For this exercise, please reproduce the records below word for word, from the first line through the line with "(512 ≤ i → exec".

• **Saved entries**:
※ ※ ※

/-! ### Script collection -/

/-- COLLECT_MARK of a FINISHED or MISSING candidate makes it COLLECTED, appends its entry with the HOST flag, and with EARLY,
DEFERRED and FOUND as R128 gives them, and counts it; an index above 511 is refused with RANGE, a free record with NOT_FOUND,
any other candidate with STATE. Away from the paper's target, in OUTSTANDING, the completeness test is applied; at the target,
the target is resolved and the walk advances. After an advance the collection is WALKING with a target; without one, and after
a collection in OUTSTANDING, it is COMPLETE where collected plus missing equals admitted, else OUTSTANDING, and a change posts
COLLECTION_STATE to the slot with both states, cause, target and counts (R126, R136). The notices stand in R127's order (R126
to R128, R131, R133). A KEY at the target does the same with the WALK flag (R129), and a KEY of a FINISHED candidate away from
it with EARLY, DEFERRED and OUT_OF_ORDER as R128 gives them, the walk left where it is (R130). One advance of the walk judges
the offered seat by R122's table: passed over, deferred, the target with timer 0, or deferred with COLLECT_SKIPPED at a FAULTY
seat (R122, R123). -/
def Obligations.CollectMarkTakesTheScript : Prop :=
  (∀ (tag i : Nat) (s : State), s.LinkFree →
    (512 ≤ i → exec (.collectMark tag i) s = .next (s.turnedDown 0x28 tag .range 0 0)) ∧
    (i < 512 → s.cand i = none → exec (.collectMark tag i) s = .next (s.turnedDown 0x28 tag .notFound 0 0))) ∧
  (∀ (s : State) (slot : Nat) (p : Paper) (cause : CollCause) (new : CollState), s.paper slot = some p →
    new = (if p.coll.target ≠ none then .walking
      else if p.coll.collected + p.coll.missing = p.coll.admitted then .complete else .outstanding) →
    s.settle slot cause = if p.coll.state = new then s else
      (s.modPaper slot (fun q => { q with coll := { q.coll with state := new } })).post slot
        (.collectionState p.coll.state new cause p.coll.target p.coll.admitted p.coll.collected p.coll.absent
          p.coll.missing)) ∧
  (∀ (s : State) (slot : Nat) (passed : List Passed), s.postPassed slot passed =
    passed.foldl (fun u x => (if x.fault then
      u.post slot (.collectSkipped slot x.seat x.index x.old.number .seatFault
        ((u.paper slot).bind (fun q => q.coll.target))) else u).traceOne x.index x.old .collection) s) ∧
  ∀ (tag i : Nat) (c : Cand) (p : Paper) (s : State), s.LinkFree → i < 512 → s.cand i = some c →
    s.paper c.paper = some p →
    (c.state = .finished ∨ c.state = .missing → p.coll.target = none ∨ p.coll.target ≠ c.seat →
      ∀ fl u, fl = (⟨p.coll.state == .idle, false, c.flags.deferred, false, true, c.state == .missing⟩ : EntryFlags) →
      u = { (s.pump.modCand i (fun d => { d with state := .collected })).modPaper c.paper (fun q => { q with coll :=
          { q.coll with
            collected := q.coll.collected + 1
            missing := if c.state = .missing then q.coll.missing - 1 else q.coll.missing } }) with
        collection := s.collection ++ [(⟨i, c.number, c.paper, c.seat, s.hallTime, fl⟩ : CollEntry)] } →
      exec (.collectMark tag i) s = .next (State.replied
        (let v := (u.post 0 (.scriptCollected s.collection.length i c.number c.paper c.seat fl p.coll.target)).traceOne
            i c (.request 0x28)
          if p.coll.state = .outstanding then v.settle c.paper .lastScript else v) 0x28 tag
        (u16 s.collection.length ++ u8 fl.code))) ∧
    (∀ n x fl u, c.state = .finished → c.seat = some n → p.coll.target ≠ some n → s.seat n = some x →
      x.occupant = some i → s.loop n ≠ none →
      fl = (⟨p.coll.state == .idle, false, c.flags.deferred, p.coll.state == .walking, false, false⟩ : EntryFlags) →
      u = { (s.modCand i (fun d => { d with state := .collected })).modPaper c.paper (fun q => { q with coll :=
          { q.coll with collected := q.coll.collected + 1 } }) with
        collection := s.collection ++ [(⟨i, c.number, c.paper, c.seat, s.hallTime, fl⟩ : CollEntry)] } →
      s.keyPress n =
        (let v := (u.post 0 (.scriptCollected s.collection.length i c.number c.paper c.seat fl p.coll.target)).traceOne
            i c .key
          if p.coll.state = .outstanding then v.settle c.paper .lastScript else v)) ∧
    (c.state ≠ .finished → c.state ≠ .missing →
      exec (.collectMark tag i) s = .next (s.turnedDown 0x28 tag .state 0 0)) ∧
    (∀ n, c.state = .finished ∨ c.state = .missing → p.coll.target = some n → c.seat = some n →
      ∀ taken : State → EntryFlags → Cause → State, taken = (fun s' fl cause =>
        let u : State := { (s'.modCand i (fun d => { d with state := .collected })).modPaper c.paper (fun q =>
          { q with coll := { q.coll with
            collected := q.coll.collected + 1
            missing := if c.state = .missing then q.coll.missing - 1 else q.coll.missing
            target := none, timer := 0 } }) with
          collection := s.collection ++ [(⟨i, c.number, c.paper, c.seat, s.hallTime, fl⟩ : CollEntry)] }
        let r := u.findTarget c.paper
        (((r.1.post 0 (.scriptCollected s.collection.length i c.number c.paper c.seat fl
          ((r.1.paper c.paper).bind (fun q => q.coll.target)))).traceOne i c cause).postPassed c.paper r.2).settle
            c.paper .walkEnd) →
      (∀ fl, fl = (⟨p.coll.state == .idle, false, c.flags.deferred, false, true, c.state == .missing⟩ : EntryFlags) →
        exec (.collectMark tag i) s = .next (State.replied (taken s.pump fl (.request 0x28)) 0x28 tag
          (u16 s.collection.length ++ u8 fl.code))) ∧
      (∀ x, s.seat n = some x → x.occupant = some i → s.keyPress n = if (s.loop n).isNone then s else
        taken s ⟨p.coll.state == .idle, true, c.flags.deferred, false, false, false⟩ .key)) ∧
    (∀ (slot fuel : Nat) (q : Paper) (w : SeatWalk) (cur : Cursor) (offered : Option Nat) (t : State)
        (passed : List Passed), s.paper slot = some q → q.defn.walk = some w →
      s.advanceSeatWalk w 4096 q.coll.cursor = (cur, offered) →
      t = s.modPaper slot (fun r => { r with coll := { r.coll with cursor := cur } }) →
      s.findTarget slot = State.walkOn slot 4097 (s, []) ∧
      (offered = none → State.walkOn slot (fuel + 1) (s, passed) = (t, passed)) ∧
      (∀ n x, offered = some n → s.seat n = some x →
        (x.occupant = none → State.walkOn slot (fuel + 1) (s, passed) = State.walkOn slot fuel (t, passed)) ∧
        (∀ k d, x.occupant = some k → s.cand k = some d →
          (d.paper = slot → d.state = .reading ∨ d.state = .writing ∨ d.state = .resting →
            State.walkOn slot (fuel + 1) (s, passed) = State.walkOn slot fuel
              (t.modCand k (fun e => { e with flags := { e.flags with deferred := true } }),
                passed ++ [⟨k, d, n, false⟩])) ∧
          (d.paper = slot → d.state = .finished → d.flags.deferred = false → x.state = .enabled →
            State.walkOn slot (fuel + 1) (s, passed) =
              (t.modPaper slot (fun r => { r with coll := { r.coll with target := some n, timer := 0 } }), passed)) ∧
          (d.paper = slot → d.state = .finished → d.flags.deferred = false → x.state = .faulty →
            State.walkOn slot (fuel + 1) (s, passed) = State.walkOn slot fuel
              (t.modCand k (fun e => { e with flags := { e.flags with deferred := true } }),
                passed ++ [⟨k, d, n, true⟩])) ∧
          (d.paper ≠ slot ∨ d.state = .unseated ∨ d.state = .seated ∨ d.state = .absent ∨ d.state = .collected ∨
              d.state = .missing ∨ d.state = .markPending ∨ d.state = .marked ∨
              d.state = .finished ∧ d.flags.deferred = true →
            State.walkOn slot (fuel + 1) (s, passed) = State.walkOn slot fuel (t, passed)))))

※ ※ ※

• **Answer to the exercise**:
/-! ### Script collection -/

/-- COLLECT_MARK of a FINISHED or MISSING candidate makes it COLLECTED, appends its entry with the HOST flag, and with EARLY,
DEFERRED and FOUND as R128 gives them, and counts it; an index above 511 is refused with RANGE, a free record with NOT_FOUND,
any other candidate with STATE. Away from the paper's target, in OUTSTANDING, the completeness test is applied; at the target,
the target is resolved and the walk advances. After an advance the collection is WALKING with a target; without one, and after
a collection in OUTSTANDING, it is COMPLETE where collected plus missing equals admitted, else OUTSTANDING, and a change posts
COLLECTION_STATE to the slot with both states, cause, target and counts (R126, R136). The notices stand in R127's order (R126
to R128, R131, R133). A KEY at the target does the same with the WALK flag (R129), and a KEY of a FINISHED candidate away from
it with EARLY, DEFERRED and OUT_OF_ORDER as R128 gives them, the walk left where it is (R130). One advance of the walk judges
the offered seat by R122's table: passed over, deferred, the target with timer 0, or deferred with COLLECT_SKIPPED at a FAULTY
seat (R122, R123). -/
def Obligations.CollectMarkTakesTheScript : Prop :=
  (∀ (tag i : Nat) (s : State), s.LinkFree →
    (512 ≤ i → exec (.collectMark tag i) s = .next (s.turnedDown 0x28 tag .range 0 0)) ∧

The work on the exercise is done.